10th Prime Minister of Eswatini
- In office 27 October 2018 – 13 December 2020
- Monarch: Mswati III
- Preceded by: Vincent Mhlanga (acting)
- Succeeded by: Themba N. Masuku (acting)

Personal details
- Born: 15 March 1968 Mbekelweni, Manzini Region, Protectorate of Swaziland
- Died: 13 December 2020 (aged 52) Milpark Hospital, Parktown, Johannesburg, South Africa
- Cause of death: COVID‑19
- Party: Independent
- Spouse: Portia Thwala-Dlamini
- Education: University of Eswatini Hampton University

= Ambrose Mandvulo Dlamini =

Prime Minister of Eswatini from 2018 to 2020

Prince Ambrose Mandvulo Dlamini (15 March 1968 – 13 December 2020) was a Swazi business executive who served as the tenth prime minister of Eswatini, holding the office from October 2018 until his death on 13 December 2020.

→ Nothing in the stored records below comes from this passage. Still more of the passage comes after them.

-- ==== Sys2Proof/Machine/VeCore.lean ====
section
/-! DEFINITION. The groups of a vector engine instruction (R162 to R170, R174 to R182, R187, R191, R193, R194): group g is read in
i₀ + g and written in i₀ + L − 1 + g (R164). -/

namespace Sys2Proof.Machine

/-! ### Active elements and values -/

/-- Lanes of a format (R162). -/
def lanesOf (f : Fmt) : Nat := 144 / f.size

/-- Whether an element is active, and whether its mask bit is poisoned (R163). -/
def Ve.active (v : Ve) (cfg : VCfg) (e : Nat) : Option Bool :=
  if cfg.len ≤ e || cfg.empty then none
  else if !cfg.msk then some false
  else
    let b := v.maskBit cfg.mslot e
    if b.1 || b.2 then some b.2 else none

/-- The active elements of group `g` of `W` elements, each with its mask poison. -/
def Ve.activeEls (v : Ve) (cfg : VCfg) (W g : Nat) : List (Nat × Bool) :=
  (List.range W).filterMap fun k => (v.active cfg (W * g + k)).map fun p => (W * g + k, p)

/-- The value an instruction forms for an element, before the conversion it makes as it is written. -/
structure VRes where
  e : Nat
  x : Fl
  p : Bool
  f : NumFlags
  deriving DecidableEq, Repr

/-- The rounding of element `e` (R34, R35). -/
def VWork.rnd (w : VWork) (key : RngKey) (e : Nat) : Rnd := rndOf w.cfg.rnd key e w.ctr

/-- Convert results as they are written, in RND, with a scale on store (R27, R37, R38). -/
def VWork.convert (w : VWork) (key : RngKey) (scale : Int) (l : List VRes) : List (Nat × Nat × Bool × NumFlags) :=
  l.map fun r =>
    let k := storeFl w.src w.out scale (w.rnd key r.e) r.x
    (r.e, k.1, r.p, r.f ||| k.2)

/-- Writes of slot elements in cycle `due`: the encodings in format `out`, and the flags of the cycle (R166, R194). -/
def slotWrites (i : Iss) (slot : Nat) (out : Fmt) (due : Nat) (l : List (Nat × Nat × Bool × NumFlags)) : List Pend :=
  if l.isEmpty then []
  else
    (joinNts (l.map fun r => (slotAddr slot r.1 out.size, ntsOf out.size r.2.1 r.2.2.1))).map
        (fun r => (⟨due, i, .cache r.1 r.2⟩ : Pend)) ++
      [⟨due, i, .flags (stFlags l)⟩]

/-- NAN_IN for a list of operands (R39). -/
def nanIn (l : List Fl) : NumFlags := if l.any Fl.isNan then nfNan else nfNone

/-- Subtraction. -/
def Fl.sub (a b : Fl) : Fl × NumFlags := a.add b.neg

/-- A comparison (R177): 0 equal, 1 not equal, 2 less than, 3 less than or equal. -/
def flCmp (cond : Nat) (a b : Fl) : Bool :=
  match cond with
  | 0 => a.eqv b
  | 1 => !(a.eqv b)
  | 2 => a.lt b
  | _ => a.lt b || a.eqv b

/-- The element of B for element `e` (R177). -/
def VWork.bIndex (w : VWork) (e : Nat) : Nat := if w.bseg then e / w.cfg.seg else e

/-- Element `e` of slot A in FMT. -/
def VWork.elA (w : VWork) (v : Ve) (e : Nat) : OpEl := v.elem w.a w.cfg.fmt e

/-- The element of slot B for element `e`. -/
def VWork.elB (w : VWork) (v : Ve) (e : Nat) : OpEl := v.elem w.b w.cfg.fmt (w.bIndex e)

/-- An operation of A and B: the value, its poison, and its flags. -/
def VWork.bin (w : VWork) (v : Ve) (e : Nat) (f : Fl → Fl → Fl × NumFlags) : OpEl × NumFlags :=
  let p := w.elA v e
  let q := w.elB v e
  let r := f p.x q.x
  (⟨r.1, p.p || q.p⟩, r.2 ||| nanIn [p.x, q.x])

/-- What an elementwise operation forms for element `e` (R177, R178, R180, R184). -/
def VWork.value (w : VWork) (v : Ve) (e : Nat) : OpEl × NumFlags :=
  match w.op with
  | .add => w.bin v e Fl.add
  | .sub => w.bin v e Fl.sub
  | .mul => w.bin v e Fl.mul
  | .max => w.bin v e fun a b => (a.max b, nfNone)
  | .min => w.bin v e fun a b => (a.min b, nfNone)
  | .fma =>
    let p := w.elA v e
    let q := w.elB v e
    let r := v.elem w.c w.cfg.fmt e
    let m := p.x.mul q.x
    let s := m.1.add r.x
    (⟨s.1, p.p || q.p || r.p⟩, m.2 ||| s.2 ||| nanIn [p.x, q.x, r.x])
  | .sel =>
    let m := v.maskBit w.c e
    let o := if m.1 || m.2 then w.elA v e else w.elB v e
    (⟨o.x, o.p || m.2⟩, nanIn [o.x])
  | .mov =>
    let o := if w.bseg then w.elB v e else w.elA v e
    (o, nanIn [o.x])
  | .tab func der =>
    let o := w.elA v e
    let r := tabResult func der o.x
    (⟨r.1, o.p⟩, r.2)
  | .supd ex neg =>
    let p := v.elem w.a .n36 e
    let q := v.elem w.b .n18 e
    let t := q.x.scale ex
    let r := p.x.add (if neg then t.neg else t)
    (⟨r.1, p.p || q.p⟩, r.2 ||| nanIn [p.x, q.x])
  | _ => (w.elA v e, nfNone)

/-- The scale on store of an operation that writes slots (R178). -/
def VOp.scale : VOp → Int
  | .cvt sc => sc
  | _ => 0

/-! ### Reductions (R179) -/

/-- One further element of a sum, rounded to N36 nearest-even. -/
def sumStep (s : Fl × NumFlags) (t : Fl) : Fl × NumFlags :=
  let r := s.1.add t
  let k := toN36 .near r.1
  (ofN36 k.1, s.2 ||| r.2 ||| k.2)

/-- The term of an element in a sum (R23). -/
def redTerm (rop : Nat) (f : Fmt) (x : Fl) : Fl × NumFlags :=
  if rop = 4 then product f f x x else if rop = 5 then (x.abs, nfNone) else (x, nfNone)

/-- ROP forms a sum. -/
def ropSums (rop : Nat) : Bool := rop == 0 || rop == 4 || rop == 5

/-- The reduction of a segment's active values. A sum starts from the segment's first element, so that a segment of −0 alone gives −0.
DESIGN CHOICE (log 119): R179 does not say what it starts from. -/
def reduce (rop : Nat) (f : Fmt) (l : List Fl) : Fl × NumFlags :=
  match l with
  | [] => if ropSums rop then (.zero, nfNone) else (.nan, nfNone)
  | x :: xs =>
    let r :=
      if rop = 1 then (xs.foldl Fl.max x, nfNone)
      else if rop = 2 then (xs.foldl Fl.min x, nfNone)
      else if rop = 3 then (xs.foldl (fun m y => m.max y.abs) x.abs, nfNone)
      else xs.foldl (fun s y => let t := redTerm rop f y; sumStep (s.1, s.2 ||| t.2) t.1) (redTerm rop f x)
    (r.1, r.2 ||| nanIn (x :: xs))

/-- The segments whose last element lies in group `g` (R179). -/
def VWork.segsOf (w : VWork) (g : Nat) : List Nat :=
  (List.range (cdiv w.cfg.len w.cfg.seg)).filter fun s => (min (w.cfg.seg * (s + 1)) w.cfg.len - 1) / w.lanes == g

/-! ### The parts of a group -/

/-- A mismatch is found (R191): it is counted, and raises a remount trigger. A count past 2^36 − 1 goes on from 0. DESIGN CHOICE (log 116): R192 does not
say. -/
def Cx.mismatch (x : Cx) (i : Iss) : Cx :=
  ({ x with c := { x.c with ve := { x.c.ve with
      residueFault := false, resFail := true, resCount := (x.c.ve.resCount + 1) % 2 ^ 36 } } } : Cx).emit
    [.trig .residue i.eng i.ctx i.pc 0]

/-- The checks of an instruction's results (R191): a latent fault is found by the next operation that forms or rounds one, and a table entry of wrong parity
by the group that reads it, `reads` being the entries T[i] read; T[i + 1] goes with each. -/
def Cx.residue (x : Cx) (i : Iss) (reads : List (Nat × Bool × Nat)) : Cx :=
  let bad := reads.any fun e => x.c.ve.tabFaults.any fun f => f.1 == e.1 && f.2.1 == e.2.1 && (f.2.2 == e.2.2 || f.2.2 == e.2.2 + 1)
  if x.c.ve.residueFault || bad then x.mismatch i else x

/-- The operation forms or rounds results. -/
def VOp.rounds : VOp → Bool
  | .cmpr | .expd _ | .stat => false
  | _ => true

/-- The core-relative offset of element `e` of a pointer's handle. -/
def ptrOff (p : VPtr) (h : Handle) (e : Nat) : Nat := h.at_ (h.indexOff p.orient (p.off + e))

/-- The words a group of VLD reads (R174). -/
def Core.vldWords (c : Core) (w : VWork) (p : VPtr) (h : Handle) (g : Nat) : List Nat :=
  elWords h.fmt.size (((c.ve.activeEls w.cfg w.lanes g).filter fun e => h.has (p.off + e.1)).map fun e => ptrOff p h e.1)

/-- A group of VLD in cycle `t` (R174): read, checked against its banks (R241), and converted to FMT. DESIGN CHOICE (log 154): an element beyond the handle's
end is +0 without poison of its own (R174), and its poisoned mask bit poisons it as it does any result (R163). -/
def Cx.vldGroup (x : Cx) (key : RngKey) (i : Iss) (t : Nat) (w : VWork) (p : VPtr) (h : Handle) (g : Nat) : Cx :=
  let ws := x.c.vldWords w p h g
  if !(x.c.scr.wordsOn ws) then x.emit [.err .addressError i.eng i.ctx i.pc 0]
  else
    let (c, effs) := x.c.staticRead i ws ws
    let res := (c.ve.activeEls w.cfg w.lanes g).map fun e =>
      let o := if h.has (p.off + e.1) then c.scr.elem h (ptrOff p h e.1) else ⟨.zero, false⟩
      (⟨e.1, o.x, o.p || e.2, nfNone⟩ : VRes)
    ({ x with c := c.pendAll (slotWrites i w.d w.out (t + w.lat - 1) (w.convert key 0 res)) } : Cx).emit effs

/-- The source elements of a group, with their poison: of VST the active ones, of TBW all (R174, R176). DESIGN CHOICE (log 158): R187 does not say how statistics
take an element whose mask bit is poisoned; it is a poisoned element to them. -/
def VWork.sources (w : VWork) (v : Ve) (g : Nat) : List VRes :=
  match w.op with
  | .tbw .. => (List.range w.lanes).map fun k =>
      let o := w.elA v (w.lanes * g + k)
      ⟨w.lanes * g + k, o.x, o.p, nfNone⟩
  | _ => (v.activeEls w.cfg w.lanes g).map fun e =>
      let o := w.elA v e.1
      ⟨e.1, o.x, o.p || e.2, nfNone⟩

/-- What a group of VST or TBW writes in cycle `due`. -/
def VWork.stores (w : VWork) (key : RngKey) (i : Iss) (due : Nat) (l : List VRes) : List Pend :=
  match w.op with
  | .vst p h hn =>
    let r := w.convert key h.scale (l.filter fun r => h.has (p.off + r.e))
    if r.isEmpty then [] else [⟨due, i, .elems h.fmt.size hn (r.map fun q => (ptrOff p h q.1, q.2))⟩]
  | .tbw half row tf sc =>
    let r := w.convert key sc (l.filter fun r => decide (row + r.e / 144 ≤ 143))
    if r.isEmpty then []
    else
      (r.map fun q => (⟨due, i, .tb (20736 * b2n half + 144 * row + q.1) [⟨q.2.1, tf, q.2.2.1⟩]⟩ : Pend)) ++ [⟨due, i, .flags (stFlags r)⟩]
  | _ => []

/-- The results of a group of TQRD or RQRD, from the queue as it stands (R175). -/
def Core.queueRes (c : Core) (w : VWork) (g : Nat) : List VRes :=
  (List.range w.lanes).filterMap fun k =>
    let e := w.lanes * g + k
    match w.op with
    | .tqrd row ent =>
      if row + e / 144 ≤ 143 then
        let a := c.ope.tqMem.get .zero (20736 * ent + 144 * row + e)
        some ⟨e, ofN36 a.v, a.p, nfNone⟩
      else none
    | .rqrd ent =>
      if e ≤ 95 then
        let a := c.mve.rqMem.get .zero (96 * ent + e)
        some ⟨e, ofN36 a.v, a.p, nfNone⟩
      else none
    | _ => none

/-- The writes of a group of VCMP: D is a mask slot, whose nonets take the poison of the bits written (R166, R168, R177). -/
def VWork.compares (w : VWork) (v : Ve) (i : Iss) (due cond g : Nat) : List Pend :=
  let res := (v.activeEls w.cfg w.lanes g).map fun e =>
    let p := w.elA v e.1
    let q := w.elB v e.1
    (e.1, b2n (flCmp cond p.x q.x), p.p || q.p || e.2, nanIn [p.x, q.x])
  if res.isEmpty then []
  else
    (dedup (res.map fun r => r.1 / 9)).map (fun n =>
      let l := res.filter fun r => r.1 / 9 == n
      (⟨due, i, .cmask (64 * w.d + n) (l.foldl (fun m r => m + 2 ^ (r.1 % 9)) 0)
        (l.foldl (fun m r => m + r.2.1 * 2 ^ (r.1 % 9)) 0) (l.any fun r => r.2.2.1)⟩ : Pend)) ++
      [⟨due, i, .flags (stFlags res)⟩]

/-- The elements of a group below LEN with their M bit: number, whether it is selected, and the poison of the bit (R181, R182). -/
def VWork.bitsOf (w : VWork) (v : Ve) (g : Nat) : List (Nat × Bool × Bool) :=
  if w.cfg.empty then []
  else (List.range (min w.lanes (w.cfg.len - w.lanes * g))).map fun k =>
    let b := v.maskBit w.b (w.lanes * g + k)
    (w.lanes * g + k, b.1 || b.2, b.2)

/-- Element `e` as it is moved, with the poison `p` of its M bit: it keeps its value, and a NaN becomes canonical (R21).
DESIGN CHOICE (log 14): R39 names no move, and VCMPR and VEXPD set no NAN_IN. -/
def VWork.moved (w : VWork) (v : Ve) (e : Nat) (p : Bool) : Nat × Bool × NumFlags :=
  let o := w.elA v e
  ((toFmt w.cfg.fmt w.cfg.fmt .near o.x).1, o.p || p, nfNone)

/-- The writes of a group of VCMPR or VEXPD, and how many bits they have met then (R181, R182). DESIGN CHOICE (log 155): R182 does not say when A[k] is read;
VEXPD reads it in the cycle of the group of e. -/
def VWork.moves (w : VWork) (v : Ve) (i : Iss) (due : Nat) : List (Nat × Bool × Bool) → Nat → List Pend × Nat
  | [], n => ([], n)
  | (e, sel, p) :: r, n =>
    let (l, m) := w.moves v i due r (if sel then n + 1 else n)
    let one : List Pend :=
      match w.op with
      | .expd zf =>
        if sel then slotWrites i w.d w.out due [(e, w.moved v n p)]
        else if zf then slotWrites i w.d w.out due [(e, 0, false, nfNone)] else []
      | _ => if sel then slotWrites i w.d w.out due [(n, w.moved v e p)] else []
    (one ++ l, m)

/-- The results of the segments that end in group `g`, from the active elements gathered so far (R179). -/
def VWork.reductions (w : VWork) (key : RngKey) (i : Iss) (due rop g : Nat) (els : List (Nat × Fl × Bool)) : List Pend :=
  if w.cfg.empty then []
  else (w.segsOf g).flatMap fun s =>
    let l := els.filter fun e => e.1 / w.cfg.seg == s
    let r := reduce rop w.cfg.fmt (l.map (·.2.1))
    slotWrites i w.d w.out due (w.convert key 0 [⟨s, r.1, l.any (·.2.2), r.2⟩])

/-- The operation gathers its source elements over its groups. -/
def VWork.gathers (w : VWork) : Bool := w.sb.isSome || (match w.op with | .red _ => true | _ => false)

/-- A group's own part in cycle `t`: the core's part, and the work with what it has gathered. -/
def Cx.groupPart (x : Cx) (key : RngKey) (i : Iss) (t : Nat) (w : VWork) (g : Nat) : Cx × VWork :=
  let v := x.c.ve
  let due := t + w.lat - 1
  let put (l : List Pend) : Cx := { x with c := x.c.pendAll l }
  let w := if w.gathers then { w with els := w.els ++ (w.sources v g).map fun r => (r.e, r.x, r.p) } else w
  match w.op with
  | .vld p h => (x.vldGroup key i t w p h g, w)
  | .vst .. | .tbw .. => (put (w.stores key i due (w.sources v g)), w)
  | .tqrd .. | .rqrd .. => (put (slotWrites i w.d w.out due (w.convert key 0 (x.c.queueRes w g))), w)
  | .cmp cond => (put (w.compares v i due cond g), w)
  | .red rop => (put (w.reductions key i due rop g w.els), w)
  | .cmpr | .expd _ =>
    let b := w.bitsOf v g
    let (l, n) := w.moves v i due b w.met
    (put l, { w with met := n, mp := w.mp || b.any fun e => e.2.1 && e.2.2 })
  | .stat => (x, w)
  | _ =>
    let res := (v.activeEls w.cfg w.lanes g).map fun e =>
      let r := w.value v e.1
      (⟨e.1, r.1.x, r.1.p || e.2, r.2⟩ : VRes)
    (put (slotWrites i w.d w.out due (w.convert key w.op.scale res)), w)

/-- What follows the last group, which cycle `t` reads: the statistics in C + 1 (R187), and the count of VCMPR in C (R181). -/
def VWork.finals (w : VWork) (i : Iss) (t : Nat) : List Pend :=
  (match w.sb with
   | some b => [⟨t + w.lat, i, .stat b (w.els.map (·.2))⟩]
   | none => []) ++
  (match w.op with
   | .cmpr => [⟨t + w.lat - 1, i, .vcnt w.met w.mp⟩]
   | _ => [])

/-- The table entries that a group reads (R185): those of VTAB, for its active elements. -/
def VWork.tabReads (w : VWork) (v : Ve) (g : Nat) : List (Nat × Bool × Nat) :=
  match w.op with
  | .tab func der => (v.activeEls w.cfg w.lanes g).filterMap fun e => tabEntryOf func der (w.elA v e.1).x
  | _ => []

/-- Group `g` of a VE instruction in cycle `t` (R164); the next group follows in the next cycle. -/
def Cx.veGroup (x : Cx) (key : RngKey) (i : Iss) (t : Nat) (w : VWork) (g : Nat) : Cx :=
  let x := if w.op.rounds then x.residue i (w.tabReads x.c.ve g) else x
  let (x, w) := x.groupPart key i t w g
  { x with c := x.c.pendAll (if g + 1 < w.groups then [⟨t + 1, i, .group w (g + 1)⟩] else w.finals i t) }

end Sys2Proof.Machine
end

Born in Eswatini's Manzini Region, Dlamini completed his degree at the University of Swaziland and an MBA at Hampton University, going on to work in the banking and telecommunications sectors. His career of more than 18 years in these sectors included positions as managing director of Nedbank and as CEO of MTN Eswatini.

Following the death of Prime Minister Barnabas Sibusiso Dlamini in 2018, Dlamini was selected by King Mswati III to succeed him. He was the youngest prime minister in the country's history, and had no prior government experience. His work in government included cutting of nonessential expenses and making plans to improve the country's economy and ease of doing business ranking. He was also the head of the country's AIDS council.

== Biography ==

Dlamini was born on 5 March 1968 in Mbekelweni in Eswatini's Manzini Region. His great-grandfather, Prince Malunge, was an uncle to King Sobhuza II. Dlamini was married to Portia Thwala-Dlamini, and they had three children. He graduated from what was then the University of Swaziland and obtained an MBA at Hampton University.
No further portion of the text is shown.